***** Dataset excerpts *****
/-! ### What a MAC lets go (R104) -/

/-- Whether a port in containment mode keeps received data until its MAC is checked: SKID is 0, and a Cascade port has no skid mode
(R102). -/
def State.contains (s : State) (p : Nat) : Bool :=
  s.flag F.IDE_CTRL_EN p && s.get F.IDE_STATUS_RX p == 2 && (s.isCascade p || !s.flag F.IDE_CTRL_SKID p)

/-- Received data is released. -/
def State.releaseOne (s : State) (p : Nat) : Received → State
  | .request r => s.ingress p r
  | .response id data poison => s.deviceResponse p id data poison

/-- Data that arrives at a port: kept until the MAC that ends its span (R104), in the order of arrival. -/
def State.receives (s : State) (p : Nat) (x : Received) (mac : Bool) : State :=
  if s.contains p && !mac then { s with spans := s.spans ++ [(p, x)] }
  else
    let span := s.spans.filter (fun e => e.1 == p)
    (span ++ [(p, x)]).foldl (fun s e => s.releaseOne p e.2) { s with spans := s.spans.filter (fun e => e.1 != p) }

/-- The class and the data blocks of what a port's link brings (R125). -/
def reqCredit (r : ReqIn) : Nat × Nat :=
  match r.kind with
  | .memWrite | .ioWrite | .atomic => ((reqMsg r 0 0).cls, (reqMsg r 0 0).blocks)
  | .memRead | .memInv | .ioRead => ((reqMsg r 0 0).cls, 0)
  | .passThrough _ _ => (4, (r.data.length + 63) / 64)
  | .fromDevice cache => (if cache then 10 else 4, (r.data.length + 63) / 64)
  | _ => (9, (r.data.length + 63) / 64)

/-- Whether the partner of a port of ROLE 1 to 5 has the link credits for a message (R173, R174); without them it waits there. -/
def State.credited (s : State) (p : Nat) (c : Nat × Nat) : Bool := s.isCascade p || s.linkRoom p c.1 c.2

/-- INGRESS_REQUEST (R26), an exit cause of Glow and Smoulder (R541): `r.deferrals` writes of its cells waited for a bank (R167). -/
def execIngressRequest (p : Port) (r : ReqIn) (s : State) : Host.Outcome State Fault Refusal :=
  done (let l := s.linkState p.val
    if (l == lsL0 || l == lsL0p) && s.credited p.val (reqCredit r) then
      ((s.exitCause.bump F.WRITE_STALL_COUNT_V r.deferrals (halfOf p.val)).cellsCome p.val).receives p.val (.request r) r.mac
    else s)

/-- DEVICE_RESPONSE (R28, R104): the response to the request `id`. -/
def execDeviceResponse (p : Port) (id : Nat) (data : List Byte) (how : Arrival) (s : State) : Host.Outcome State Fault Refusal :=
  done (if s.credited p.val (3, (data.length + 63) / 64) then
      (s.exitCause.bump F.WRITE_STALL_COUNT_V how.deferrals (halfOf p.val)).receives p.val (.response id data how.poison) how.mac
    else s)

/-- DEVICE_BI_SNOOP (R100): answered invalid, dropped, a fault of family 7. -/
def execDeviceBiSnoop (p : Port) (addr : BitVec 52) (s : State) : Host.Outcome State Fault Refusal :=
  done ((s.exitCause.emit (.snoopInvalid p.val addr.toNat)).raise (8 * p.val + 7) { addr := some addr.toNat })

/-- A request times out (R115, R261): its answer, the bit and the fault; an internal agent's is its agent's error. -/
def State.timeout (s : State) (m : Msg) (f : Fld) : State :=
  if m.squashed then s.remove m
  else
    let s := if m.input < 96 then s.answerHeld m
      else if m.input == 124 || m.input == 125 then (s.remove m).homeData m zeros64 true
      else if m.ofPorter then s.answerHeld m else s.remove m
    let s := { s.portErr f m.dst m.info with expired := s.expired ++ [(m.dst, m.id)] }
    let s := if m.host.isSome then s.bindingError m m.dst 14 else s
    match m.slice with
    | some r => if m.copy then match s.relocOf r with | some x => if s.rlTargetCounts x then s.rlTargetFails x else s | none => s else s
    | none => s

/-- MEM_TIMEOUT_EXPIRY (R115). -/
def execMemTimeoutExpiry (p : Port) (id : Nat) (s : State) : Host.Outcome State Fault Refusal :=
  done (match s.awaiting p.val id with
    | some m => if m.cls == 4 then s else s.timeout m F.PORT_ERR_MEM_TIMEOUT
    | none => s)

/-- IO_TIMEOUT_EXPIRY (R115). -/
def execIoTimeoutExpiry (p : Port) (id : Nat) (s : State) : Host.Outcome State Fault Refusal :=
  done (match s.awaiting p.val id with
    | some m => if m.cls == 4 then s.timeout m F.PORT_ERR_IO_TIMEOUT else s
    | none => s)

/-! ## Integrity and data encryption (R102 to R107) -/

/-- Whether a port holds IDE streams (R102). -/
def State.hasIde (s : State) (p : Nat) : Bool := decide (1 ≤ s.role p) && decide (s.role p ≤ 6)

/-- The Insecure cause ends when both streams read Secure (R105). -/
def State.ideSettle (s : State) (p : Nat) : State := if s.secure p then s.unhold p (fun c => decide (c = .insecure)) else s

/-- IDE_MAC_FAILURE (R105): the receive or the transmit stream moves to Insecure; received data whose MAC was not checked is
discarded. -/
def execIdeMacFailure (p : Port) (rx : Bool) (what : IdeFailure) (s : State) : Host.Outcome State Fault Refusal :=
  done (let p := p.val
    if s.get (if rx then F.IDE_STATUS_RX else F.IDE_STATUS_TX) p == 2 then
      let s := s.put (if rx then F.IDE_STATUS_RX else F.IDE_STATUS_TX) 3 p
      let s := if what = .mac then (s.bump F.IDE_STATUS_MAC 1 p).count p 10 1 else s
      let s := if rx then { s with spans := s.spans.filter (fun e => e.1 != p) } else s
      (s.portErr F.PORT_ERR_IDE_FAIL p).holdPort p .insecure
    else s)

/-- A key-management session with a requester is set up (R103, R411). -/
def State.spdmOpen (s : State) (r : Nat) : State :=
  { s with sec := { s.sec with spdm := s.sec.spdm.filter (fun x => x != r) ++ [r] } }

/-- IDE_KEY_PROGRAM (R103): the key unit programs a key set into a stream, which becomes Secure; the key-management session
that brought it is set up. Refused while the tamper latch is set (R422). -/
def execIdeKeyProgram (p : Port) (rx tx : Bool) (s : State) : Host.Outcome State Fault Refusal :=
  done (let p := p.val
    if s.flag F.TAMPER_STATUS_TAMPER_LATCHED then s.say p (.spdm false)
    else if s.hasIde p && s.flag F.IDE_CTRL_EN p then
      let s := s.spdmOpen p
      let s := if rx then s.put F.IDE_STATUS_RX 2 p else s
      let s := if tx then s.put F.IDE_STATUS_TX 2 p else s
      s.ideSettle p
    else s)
*****
***** Dataset excerpts *****
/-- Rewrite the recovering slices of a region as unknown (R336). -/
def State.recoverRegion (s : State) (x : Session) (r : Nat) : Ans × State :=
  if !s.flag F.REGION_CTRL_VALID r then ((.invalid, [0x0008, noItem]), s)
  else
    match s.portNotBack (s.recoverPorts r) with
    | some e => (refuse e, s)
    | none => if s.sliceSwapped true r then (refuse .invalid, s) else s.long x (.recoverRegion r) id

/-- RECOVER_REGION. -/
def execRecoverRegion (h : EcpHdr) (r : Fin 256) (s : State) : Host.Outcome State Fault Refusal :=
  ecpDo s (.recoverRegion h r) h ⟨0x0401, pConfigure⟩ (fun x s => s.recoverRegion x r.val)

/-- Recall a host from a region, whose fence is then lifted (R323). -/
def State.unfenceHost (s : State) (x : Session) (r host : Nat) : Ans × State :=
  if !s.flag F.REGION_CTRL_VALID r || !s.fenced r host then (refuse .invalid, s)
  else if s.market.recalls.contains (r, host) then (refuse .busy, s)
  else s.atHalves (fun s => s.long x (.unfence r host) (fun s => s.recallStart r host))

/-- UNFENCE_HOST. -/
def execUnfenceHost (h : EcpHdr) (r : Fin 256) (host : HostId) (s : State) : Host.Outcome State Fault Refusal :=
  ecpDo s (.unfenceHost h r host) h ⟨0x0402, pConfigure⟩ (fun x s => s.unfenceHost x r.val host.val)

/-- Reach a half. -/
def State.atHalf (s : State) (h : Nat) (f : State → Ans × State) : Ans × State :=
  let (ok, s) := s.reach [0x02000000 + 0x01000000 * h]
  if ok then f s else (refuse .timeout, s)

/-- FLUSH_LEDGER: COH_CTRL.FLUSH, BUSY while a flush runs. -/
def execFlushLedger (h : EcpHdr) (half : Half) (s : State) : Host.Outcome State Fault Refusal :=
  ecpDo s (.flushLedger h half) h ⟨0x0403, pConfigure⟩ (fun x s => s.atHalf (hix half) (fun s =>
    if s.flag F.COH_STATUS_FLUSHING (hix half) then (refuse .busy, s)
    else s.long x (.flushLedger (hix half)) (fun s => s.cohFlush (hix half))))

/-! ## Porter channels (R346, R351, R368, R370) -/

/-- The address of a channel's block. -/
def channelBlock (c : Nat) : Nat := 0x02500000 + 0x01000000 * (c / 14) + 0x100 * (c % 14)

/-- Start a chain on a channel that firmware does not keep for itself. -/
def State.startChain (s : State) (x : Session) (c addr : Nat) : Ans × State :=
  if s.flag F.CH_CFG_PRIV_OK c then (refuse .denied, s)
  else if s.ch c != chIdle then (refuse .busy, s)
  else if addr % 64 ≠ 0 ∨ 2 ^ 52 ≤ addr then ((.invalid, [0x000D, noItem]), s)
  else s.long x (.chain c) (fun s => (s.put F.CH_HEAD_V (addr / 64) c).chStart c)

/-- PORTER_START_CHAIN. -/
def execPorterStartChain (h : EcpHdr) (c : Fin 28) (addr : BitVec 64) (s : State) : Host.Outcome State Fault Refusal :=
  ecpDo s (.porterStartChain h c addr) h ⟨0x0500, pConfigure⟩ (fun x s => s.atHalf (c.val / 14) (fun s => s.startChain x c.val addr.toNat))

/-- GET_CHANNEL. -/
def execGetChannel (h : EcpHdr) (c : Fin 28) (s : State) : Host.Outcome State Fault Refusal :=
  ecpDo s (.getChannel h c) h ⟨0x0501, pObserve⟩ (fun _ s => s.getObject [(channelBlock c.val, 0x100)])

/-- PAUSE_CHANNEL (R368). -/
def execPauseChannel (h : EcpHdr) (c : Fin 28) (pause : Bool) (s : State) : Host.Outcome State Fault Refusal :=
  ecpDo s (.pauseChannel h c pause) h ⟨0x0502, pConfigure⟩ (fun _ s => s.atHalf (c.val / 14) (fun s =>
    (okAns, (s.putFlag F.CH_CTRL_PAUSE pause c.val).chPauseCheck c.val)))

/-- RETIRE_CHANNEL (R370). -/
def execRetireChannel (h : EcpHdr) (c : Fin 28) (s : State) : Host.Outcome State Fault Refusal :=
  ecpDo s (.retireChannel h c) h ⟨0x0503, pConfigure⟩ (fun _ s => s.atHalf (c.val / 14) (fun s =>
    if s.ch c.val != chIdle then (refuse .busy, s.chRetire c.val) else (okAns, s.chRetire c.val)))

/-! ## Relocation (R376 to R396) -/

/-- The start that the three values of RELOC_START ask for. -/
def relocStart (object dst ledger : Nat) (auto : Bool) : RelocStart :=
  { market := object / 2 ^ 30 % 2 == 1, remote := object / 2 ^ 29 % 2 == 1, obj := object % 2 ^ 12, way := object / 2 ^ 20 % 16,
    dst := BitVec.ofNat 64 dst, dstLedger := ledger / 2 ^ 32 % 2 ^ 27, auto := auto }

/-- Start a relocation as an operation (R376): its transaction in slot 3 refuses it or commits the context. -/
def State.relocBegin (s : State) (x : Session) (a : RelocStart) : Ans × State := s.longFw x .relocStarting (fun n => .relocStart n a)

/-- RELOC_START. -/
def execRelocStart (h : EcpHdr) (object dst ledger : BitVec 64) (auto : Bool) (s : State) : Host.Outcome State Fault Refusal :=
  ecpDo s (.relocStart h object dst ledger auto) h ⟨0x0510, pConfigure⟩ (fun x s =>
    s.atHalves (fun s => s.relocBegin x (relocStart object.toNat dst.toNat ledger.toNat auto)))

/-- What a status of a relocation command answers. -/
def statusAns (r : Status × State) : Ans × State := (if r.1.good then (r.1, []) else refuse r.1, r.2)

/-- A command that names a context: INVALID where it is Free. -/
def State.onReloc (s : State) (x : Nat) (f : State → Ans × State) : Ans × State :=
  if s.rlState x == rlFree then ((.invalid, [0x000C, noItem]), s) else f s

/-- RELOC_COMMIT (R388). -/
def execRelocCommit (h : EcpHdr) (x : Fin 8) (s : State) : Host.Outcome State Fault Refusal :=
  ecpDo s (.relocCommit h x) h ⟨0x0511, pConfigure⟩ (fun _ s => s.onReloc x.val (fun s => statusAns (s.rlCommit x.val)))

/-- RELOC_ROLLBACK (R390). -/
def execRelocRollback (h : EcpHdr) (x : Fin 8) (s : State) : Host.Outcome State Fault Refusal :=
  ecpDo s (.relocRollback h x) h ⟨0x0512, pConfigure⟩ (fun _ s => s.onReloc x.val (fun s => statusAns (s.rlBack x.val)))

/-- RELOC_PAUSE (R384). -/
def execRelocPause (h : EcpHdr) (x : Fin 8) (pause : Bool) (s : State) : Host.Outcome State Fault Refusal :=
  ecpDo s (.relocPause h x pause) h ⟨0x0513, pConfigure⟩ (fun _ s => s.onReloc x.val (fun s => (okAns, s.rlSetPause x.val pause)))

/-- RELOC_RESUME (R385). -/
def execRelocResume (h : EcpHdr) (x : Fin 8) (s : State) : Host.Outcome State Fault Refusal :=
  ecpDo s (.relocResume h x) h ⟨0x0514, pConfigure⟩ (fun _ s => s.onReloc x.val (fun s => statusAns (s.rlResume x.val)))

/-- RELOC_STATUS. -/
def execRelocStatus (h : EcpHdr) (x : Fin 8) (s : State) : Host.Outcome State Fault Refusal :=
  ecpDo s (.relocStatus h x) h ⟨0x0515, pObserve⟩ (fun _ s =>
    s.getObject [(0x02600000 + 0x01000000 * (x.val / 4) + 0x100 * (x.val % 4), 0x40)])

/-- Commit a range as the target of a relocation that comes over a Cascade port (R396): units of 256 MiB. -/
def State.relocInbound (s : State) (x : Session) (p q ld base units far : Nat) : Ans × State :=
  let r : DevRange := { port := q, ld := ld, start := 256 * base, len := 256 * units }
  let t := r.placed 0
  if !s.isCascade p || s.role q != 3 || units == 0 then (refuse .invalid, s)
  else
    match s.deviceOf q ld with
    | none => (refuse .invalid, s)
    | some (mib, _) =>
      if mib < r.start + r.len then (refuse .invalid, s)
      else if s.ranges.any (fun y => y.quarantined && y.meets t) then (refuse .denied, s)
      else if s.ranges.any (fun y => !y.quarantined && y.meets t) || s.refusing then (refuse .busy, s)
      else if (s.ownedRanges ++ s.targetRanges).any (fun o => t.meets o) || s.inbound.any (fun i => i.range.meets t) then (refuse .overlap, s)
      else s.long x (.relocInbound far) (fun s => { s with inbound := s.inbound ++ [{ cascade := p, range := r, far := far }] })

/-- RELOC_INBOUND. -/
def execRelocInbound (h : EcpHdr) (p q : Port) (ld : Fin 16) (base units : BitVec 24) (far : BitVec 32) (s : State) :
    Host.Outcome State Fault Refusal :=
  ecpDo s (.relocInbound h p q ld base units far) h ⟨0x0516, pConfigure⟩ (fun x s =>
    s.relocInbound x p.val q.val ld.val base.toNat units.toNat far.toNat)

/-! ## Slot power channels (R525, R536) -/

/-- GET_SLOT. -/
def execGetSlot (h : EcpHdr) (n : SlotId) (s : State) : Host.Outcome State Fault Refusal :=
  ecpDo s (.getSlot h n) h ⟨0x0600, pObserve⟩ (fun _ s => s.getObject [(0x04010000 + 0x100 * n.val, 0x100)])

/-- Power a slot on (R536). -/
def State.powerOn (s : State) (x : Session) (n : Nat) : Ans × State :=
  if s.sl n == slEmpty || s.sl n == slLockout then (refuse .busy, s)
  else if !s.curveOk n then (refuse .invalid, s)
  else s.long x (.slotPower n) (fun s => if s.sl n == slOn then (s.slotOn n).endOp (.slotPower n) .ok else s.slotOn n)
*****
## Brief
Wherever the word "length" appears in the data, return the whole line.

## Response to this task
  | .passThrough _ _ => (4, (r.data.length + 63) / 64)
  | .fromDevice cache => (if cache then 10 else 4, (r.data.length + 63) / 64)
  | _ => (9, (r.data.length + 63) / 64)
  done (if s.credited p.val (3, (data.length + 63) / 64) then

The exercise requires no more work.